As a yearling, Park Appeal was offered for sale but attracted little interest and was sold for only 6,600 Irish guineas. By the time she was sent to the Newmarket Sales a year later the achievements of her older half-sister Desirable made her a more appealing proposition and she was bought for 62,000 guineas by representatives of Paddy and Seamus Burns, a father and son team who operated the Lodge Park Stud. The filly was sent into training with Jim Bolger at Coolcullen in County Carlow.

==Racing career==

===1984: Two-year-old season===
Park Appeal made her racecourse debut at Phoenix Park Racecourse in August 1984. In a maiden race over six furlongs she was restrained by her jockey before taking the lead in the closing stages and winning by one and a half lengths from Flatteuse. She returned over the same course and distance later that month and produced a similar performance in the Oldtown Stud Stakes, leading inside the final furlong to beat Periferique by three-quarters of a length.
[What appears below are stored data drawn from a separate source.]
-- ==== Sys2Proof/Laws/Step.lean ====
section
/-! SUPPORT. What the front part of a step and a step can do, said once. -/

namespace Sys2Proof.Machine

/-- The pc advanced by one and then `k` is the pc advanced by `k + 1`. -/
theorem advance_one_pc (s : State) (k : Nat) :
    (advance s 1).pc + BitVec.ofNat 32 k = s.pc + BitVec.ofNat 32 (k + 1) := by
  rw [advance_pc, BitVec.add_assoc, ← BitVec.ofNat_add, Nat.add_comm 1 k]

theorem allocatedAtPc_tail {s : State} {n : Nat} (h : allocatedAtPc s (n + 1)) : allocatedAtPc (advance s 1) n := by
  intro k hk
  rw [advance_one_pc]
  exact h (k + 1) (by omega)

theorem allocatedAtPc_head {s : State} {n : Nat} (h : allocatedAtPc s (n + 1)) : s.pc.toNat < s.cfg.memSize := by
  simpa using h 0 (by omega)

theorem bytesAtPc_succ (s : State) (n : Nat) :
    bytesAtPc s (n + 1) = s.mem.read s.pc.toNat :: bytesAtPc (advance s 1) n := by
  simp only [bytesAtPc, List.range_succ_eq_map, List.map_cons, List.map_map, Function.comp_def, Nat.succ_eq_add_one,
    advance_one_pc, advance_mem]
  simp

theorem advance_advance (s : State) (n : Nat) : advance (advance s 1) n = advance s (n + 1) := by
  simp only [advance, State.setPc]
  rw [BitVec.add_assoc, ← BitVec.ofNat_add, Nat.add_comm 1 n]

/-- Fetching allocated bytes gives the bytes at the pc and moves the pc past them. -/
theorem fetchBytes_allocated : ∀ (n : Nat) (s : State), allocatedAtPc s n →
    fetchBytes n s = .ok (bytesAtPc s n, advance s n)
  | 0, s, _ => by simp [fetchBytes, bytesAtPc, advance, State.setPc]
  | n + 1, s, h => by
    simp only [fetchBytes, fetch8_ok (allocatedAtPc_head h), fetchBytes_allocated n _ (allocatedAtPc_tail h),
      bytesAtPc_succ, advance_advance]

/-- A fetch that faults does so for an address out of range, and fetches at least one byte. -/
theorem fetchBytes_error : ∀ (n : Nat) (s : State) (e : Trap), fetchBytes n s = .error e →
    0 < n ∧ ∃ a : Word, s.cfg.memSize ≤ a.toNat ∧ e = ⟨.memoryRange, a⟩
  | 0, s, e, h => by simp [fetchBytes] at h
  | n + 1, s, e, h => by
    refine ⟨by omega, ?_⟩
    rcases Nat.lt_or_ge s.pc.toNat s.cfg.memSize with h1 | h1
    · simp only [fetchBytes, fetch8_ok h1] at h
      split at h
      · rename_i e' he
        obtain ⟨-, a, h2, h3⟩ := fetchBytes_error n _ _ he
        exact ⟨a, h2, Except.error.inj h ▸ h3⟩
      · simp at h
    · simp only [fetchBytes, fetch8_bad h1] at h
      refine ⟨s.pc.setWidth 64, ?_, (Except.error.inj h).symm⟩
      simp only [BitVec.toNat_setWidth]
      omega

/-- A front part that completes found the instruction's opcode byte at the pc. -/
theorem fetchInstr_ok {s : State} {i : Instr} (h : fetchInstr s = .ok i) :
    s.pc.toNat < s.cfg.memSize ∧ s.mem.read s.pc.toNat = i.opcode.code := by
  rcases Nat.lt_or_ge s.pc.toNat s.cfg.memSize with h1 | h1
  · refine ⟨h1, ?_⟩
    simp only [fetchInstr, fetch8_ok h1] at h
    split at h
    · simp at h
    · rename_i o ho
      split at h
      · simp at h
      · rw [← Except.ok.inj h, ← code_of_decodeOpcode ho]
        simp [Opcode.instr]
  · simp [fetchInstr, fetch8_bad h1] at h

/-- The three ways a front part faults: the opcode fetch, the decoding, an operand fetch. -/
theorem fetchInstr_error {s : State} {f : FetchFault} (h : fetchInstr s = .error f) :
    (s.cfg.memSize ≤ s.pc.toNat ∧ f = ⟨none, ⟨.memoryRange, s.pc.setWidth 64⟩⟩) ∨
      (s.pc.toNat < s.cfg.memSize ∧ decodeOpcode (s.mem.read s.pc.toNat) = none ∧
        f = ⟨some (s.mem.read s.pc.toNat), ⟨.unknownOpcode, (s.mem.read s.pc.toNat).setWidth 64⟩⟩) ∨
      ∃ (o : Opcode) (a : Word), s.pc.toNat < s.cfg.memSize ∧ s.mem.read s.pc.toNat = o.code ∧ 1 < o.length ∧
        s.cfg.memSize ≤ a.toNat ∧ f = ⟨some o.code, ⟨.memoryRange, a⟩⟩ := by
  rcases Nat.lt_or_ge s.pc.toNat s.cfg.memSize with h1 | h1
  · right
    simp only [fetchInstr, fetch8_ok h1] at h
    split at h
    · exact .inl ⟨h1, ‹_›, (Except.error.inj h).symm⟩
    · rename_i o ho
      split at h
      · rename_i e he
        obtain ⟨h0, a, h2, rfl⟩ := fetchBytes_error _ _ _ he
        have hc := code_of_decodeOpcode ho
        refine .inr ⟨o, a, h1, hc.symm, ?_, h2, ?_⟩
        · simp only [Opcode.length]
          omega
        · rw [hc]
          exact (Except.error.inj h).symm
      · simp at h
  · simp only [fetchInstr, fetch8_bad h1] at h
    exact .inl ⟨h1, (Except.error.inj h).symm⟩

/-- Everything a step with a next state can be: from a Running machine, the meaning of the fetched instruction, or the
fault of the front part. -/
theorem step_cases {s t : State} (h : step s = .next t) :
    s.run = .running ∧ ((∃ i, fetchInstr s = .ok i ∧ exec i s = .next t) ∨
      ∃ f, fetchInstr s = .error f ∧ t = raise s f.opcode f.trap) := by
  unfold step at h
  split at h
  · rename_i hr
    refine ⟨hr, ?_⟩
    split at h
    · exact .inl ⟨_, ‹_›, h⟩
    · exact .inr ⟨_, ‹_›, (Host.Outcome.next.inj h).symm⟩
  · simp at h
  · simp at h

end Sys2Proof.Machine
end

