/-- Settles O44: an effect by its pc; a fault is excluded by the run state. -/
theorem otherInstructionsFallThrough : Obligations.OtherInstructionsFallThrough := by
  intro i s t _ h htrun hi hd
  rcases exec_effect h with he | ⟨e, -, rfl⟩
  · exact he.pc_cases hi hd
  · exact absurd rfl htrun

end Sys2Proof.Machine
end

section
/-! PROOFS. PUSH and POP, and the order in which PUSH, POP, CALL and RET fault. -/

namespace Sys2Proof.Machine

/-! ### The stack unit after the fetches, and the call-target check -/

theorem pushWord_afterFetch_ok {o : Opcode} {s : State} (v : Word) (h : stackFull s = false) :
    pushWord (afterFetch o s) v = .ok { s with stack := s.stack ++ [v], pc := nextPc o s } := by
  rw [pushWord, stackFull_afterFetch, h]
  rfl

theorem pushWord_afterFetch_full {o : Opcode} {s : State} (v : Word) (h : stackFull s = true) :
    pushWord (afterFetch o s) v = .error ⟨.stackOverflow, 0⟩ := by
  rw [pushWord, stackFull_afterFetch, if_pos h]

/-- A pop after the fetches leaves the state that the fetches make of the one without the top entry. -/
theorem popWord_afterFetch_snoc {o : Opcode} {s : State} {st : List Word} {v : Word} (h : s.stack = st ++ [v]) :
    popWord (afterFetch o s) = .ok (v, afterFetch o (s.setStack st)) :=
  popWord_snoc (s := afterFetch o s) h

theorem popWord_afterFetch_nil {o : Opcode} {s : State} (h : s.stack = []) :
    popWord (afterFetch o s) = .error ⟨.stackUnderflow, 0⟩ :=
  popWord_nil (s := afterFetch o s) h

/-- A target is accepted exactly when it is in the set of targets, where there is one (45 R183). -/
theorem callAllowed_iff {s : State} {addr : Word} :
    callAllowed s addr = true ↔ ∀ targets, s.cfg.callTargets = some targets → addr ∈ targets := by
  unfold callAllowed
  cases s.cfg.callTargets <;> simp

/-! ### PUSH and POP -/

/-- Settles O28: PUSH reads the register after the fetches, and its value finds room. -/
theorem pushAppendsTheRegister : Obligations.PushAppendsTheRegister := by
  intro s r hr hroom
  apply exec_of_body_ok
  rw [execBody, Instr.opcode, readReg_named hr, except_bind_ok, pushWord_afterFetch_ok _ hroom]

/-- An instruction's result takes nothing from the stack and leaves it (10 R26). -/
theorem withResult_setStack (o : Opcode) (s : State) (d : Byte) (v : Word) (st : List Word) :
    withResult o (s.setStack st) d v = (withResult o s d v).setStack st := by
  unfold withResult
  split <;> rfl

/-- Settles O29: the write after the pop is the instruction's result at the state without the top entry. -/
theorem popWritesTheTopEntry : Obligations.PopWritesTheTopEntry := by
  intro s st v d hst hd
  apply exec_of_body_ok
  rw [execBody, Instr.opcode, popWord_afterFetch_snoc hst, except_bind_ok, writeReg_named hd, withResult_setStack]
  rfl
Park Appeal next contested Ireland's most important race for two-year-old fillies, the Moyglare Stud Stakes over six furlongs at the Curragh in September. The race had been elevated to Group One status for the first time in the previous year and attracted a field of eleven fillies. Ridden by Declan Gillespie, Park Appeal overtook the English-trained filly Only inside the final furlong and accelerated clear to win by two and a half lengths. The filly was then sent to England for the Group One Cheveley Park Stakes over six furlongs at Newmarket Racecourse. In a field of thirteen runners, Park Appeal started the 4/1 second favourite behind Al Bahathri, the winner of the Lowther Stakes. The runners split into two groups on the wide Newmarket track, with Gillespie positioning Park Appeal just behind the leaders in the group furthest from the stand. Approaching the final furlong she took the lead from Polly Daniel and pulled away from her opponents to win by four lengths. Timeform described her performance as "comfortably the best by any two-year-old of her sex in a race in Britain or Ireland during the season."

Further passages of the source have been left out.